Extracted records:
⟨

-- ==== Sys2Proof/Laws/Exec.lean ====
section
/-!
SUPPORT. The form of every command's outcome: a well-formed command is a program, and every effect keeps the canonical form of the state.
-/

namespace Sys2Proof.Machine

theorem finishIf_eq_finish (p : Act Unit) (s : State) : finish p s = finishIf true p s := rfl

/-- A command runs a program, which does not depend on the state but by looking at it, where its term is well formed. -/
theorem exec_form (c : Instr) : ∃ p : Act Unit, ∀ s, exec c s = finishIf c.wellFormed p s := by
  cases c <;> first
    | exact ⟨_, fun s => finishIf_eq_finish _ s⟩
    | exact ⟨_, fun _ => rfl⟩

/-- Every effect keeps the canonical form of the state. -/
theorem effect_canon (e : Effect) (s : State) (h : Canon s) : Canon (e.apply s) := by
  obtain ⟨h1, h2, h3, h4, h5, h6, h7, h8, h9, h10, h11, h12⟩ := h
  cases e with
  | reg off v => exact ⟨tput_wf _ _ _ _ h1, h2, h3, h4, h5, h6, h7, h8, h9, h10, h11, h12⟩
  | regsKeep f => exact ⟨tkeep_wf _ _ _ h1, h2, h3, h4, h5, h6, h7, h8, h9, h10, h11, h12⟩
  | mem a b => exact ⟨h1, tput_wf (fun _ => (0 : Byte)) _ _ _ h2, h3, h4, h5, h6, h7, h8, h9, h10, h11, h12⟩
  | memKeep f => exact ⟨h1, tkeep_wf _ _ _ h2, h3, h4, h5, h6, h7, h8, h9, h10, h11, h12⟩
  | thread k v => exact ⟨h1, h2, tput_wf (fun _ => ({} : Thread)) _ _ _ h3, h4, h5, h6, h7, h8, h9, h10, h11, h12⟩
  | threadsKeep f => exact ⟨h1, h2, tkeep_wf _ _ _ h3, h4, h5, h6, h7, h8, h9, h10, h11, h12⟩
  | turn c n => exact ⟨h1, h2, h3, h4, h5, h6, h7, h8, h9, h10, h11, tput_wf (fun _ => (15 : Nat)) _ _ _ h12⟩
  | pip k v => exact ⟨h1, h2, h3, tput_wf (fun _ => (0 : BitVec 16)) _ _ _ h4, h5, h6, h7, h8, h9, h10, h11, h12⟩
  | pipsKeep f => exact ⟨h1, h2, h3, tkeep_wf _ _ _ h4, h5, h6, h7, h8, h9, h10, h11, h12⟩
  | vbuf k v => exact ⟨h1, h2, h3, h4, tput_wf (fun _ => ({} : VBuf)) _ _ _ h5, h6, h7, h8, h9, h10, h11, h12⟩
  | vbufsKeep f => exact ⟨h1, h2, h3, h4, tkeep_wf _ _ _ h5, h6, h7, h8, h9, h10, h11, h12⟩
  | queue k v => exact ⟨h1, h2, h3, h4, h5, tput_wf (fun _ => ({} : Queue)) _ _ _ h6, h7, h8, h9, h10, h11, h12⟩
  | queuesKeep f => exact ⟨h1, h2, h3, h4, h5, tkeep_wf _ _ _ h6, h7, h8, h9, h10, h11, h12⟩
  | part k v => exact ⟨h1, h2, h3, h4, h5, h6, tput_wf (fun _ => ({} : Part)) _ _ _ h7, h8, h9, h10, h11, h12⟩
  | partsKeep f => exact ⟨h1, h2, h3, h4, h5, h6, tkeep_wf _ _ _ h7, h8, h9, h10, h11, h12⟩
  | pool k v => exact ⟨h1, h2, h3, h4, h5, h6, h7, tput_wf (fun _ => ({} : Pool)) _ _ _ h8, h9, h10, h11, h12⟩
  | poolsKeep f => exact ⟨h1, h2, h3, h4, h5, h6, h7, tkeep_wf _ _ _ h8, h9, h10, h11, h12⟩
  | group k v => exact ⟨h1, h2, h3, h4, h5, h6, h7, h8, tput_wf (fun _ => ({} : Group)) _ _ _ h9, h10, h11, h12⟩
  | groupsKeep f => exact ⟨h1, h2, h3, h4, h5, h6, h7, h8, tkeep_wf _ _ _ h9, h10, h11, h12⟩
  | port k v => exact ⟨h1, h2, h3, h4, h5, h6, h7, h8, h9, tput_wf (fun _ => ({} : Port)) _ _ _ h10, h11, h12⟩
  | portsKeep f => exact ⟨h1, h2, h3, h4, h5, h6, h7, h8, h9, tkeep_wf _ _ _ h10, h11, h12⟩
  | eptSlots k v => exact ⟨h1, h2, h3, h4, h5, h6, h7, h8, h9, h10, tput_wf (fun _ => ([] : List EptSlot)) _ _ _ h11, h12⟩
  | eptKeep f => exact ⟨h1, h2, h3, h4, h5, h6, h7, h8, h9, h10, tkeep_wf _ _ _ h11, h12⟩
  | _ => exact ⟨h1, h2, h3, h4, h5, h6, h7, h8, h9, h10, h11, h12⟩

end Sys2Proof.Machine
end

⟩

Aim of the exercise: What is needed is a word-for-word copy of the records above, from the first line through the line that contains "cases e with".

Problem solution:
-- ==== Sys2Proof/Laws/Exec.lean ====
section
/-!
SUPPORT. The form of every command's outcome: a well-formed command is a program, and every effect keeps the canonical form of the state.
-/

namespace Sys2Proof.Machine

theorem finishIf_eq_finish (p : Act Unit) (s : State) : finish p s = finishIf true p s := rfl

/-- A command runs a program, which does not depend on the state but by looking at it, where its term is well formed. -/
theorem exec_form (c : Instr) : ∃ p : Act Unit, ∀ s, exec c s = finishIf c.wellFormed p s := by
  cases c <;> first
    | exact ⟨_, fun s => finishIf_eq_finish _ s⟩
    | exact ⟨_, fun _ => rfl⟩

/-- Every effect keeps the canonical form of the state. -/
theorem effect_canon (e : Effect) (s : State) (h : Canon s) : Canon (e.apply s) := by
  obtain ⟨h1, h2, h3, h4, h5, h6, h7, h8, h9, h10, h11, h12⟩ := h
  cases e with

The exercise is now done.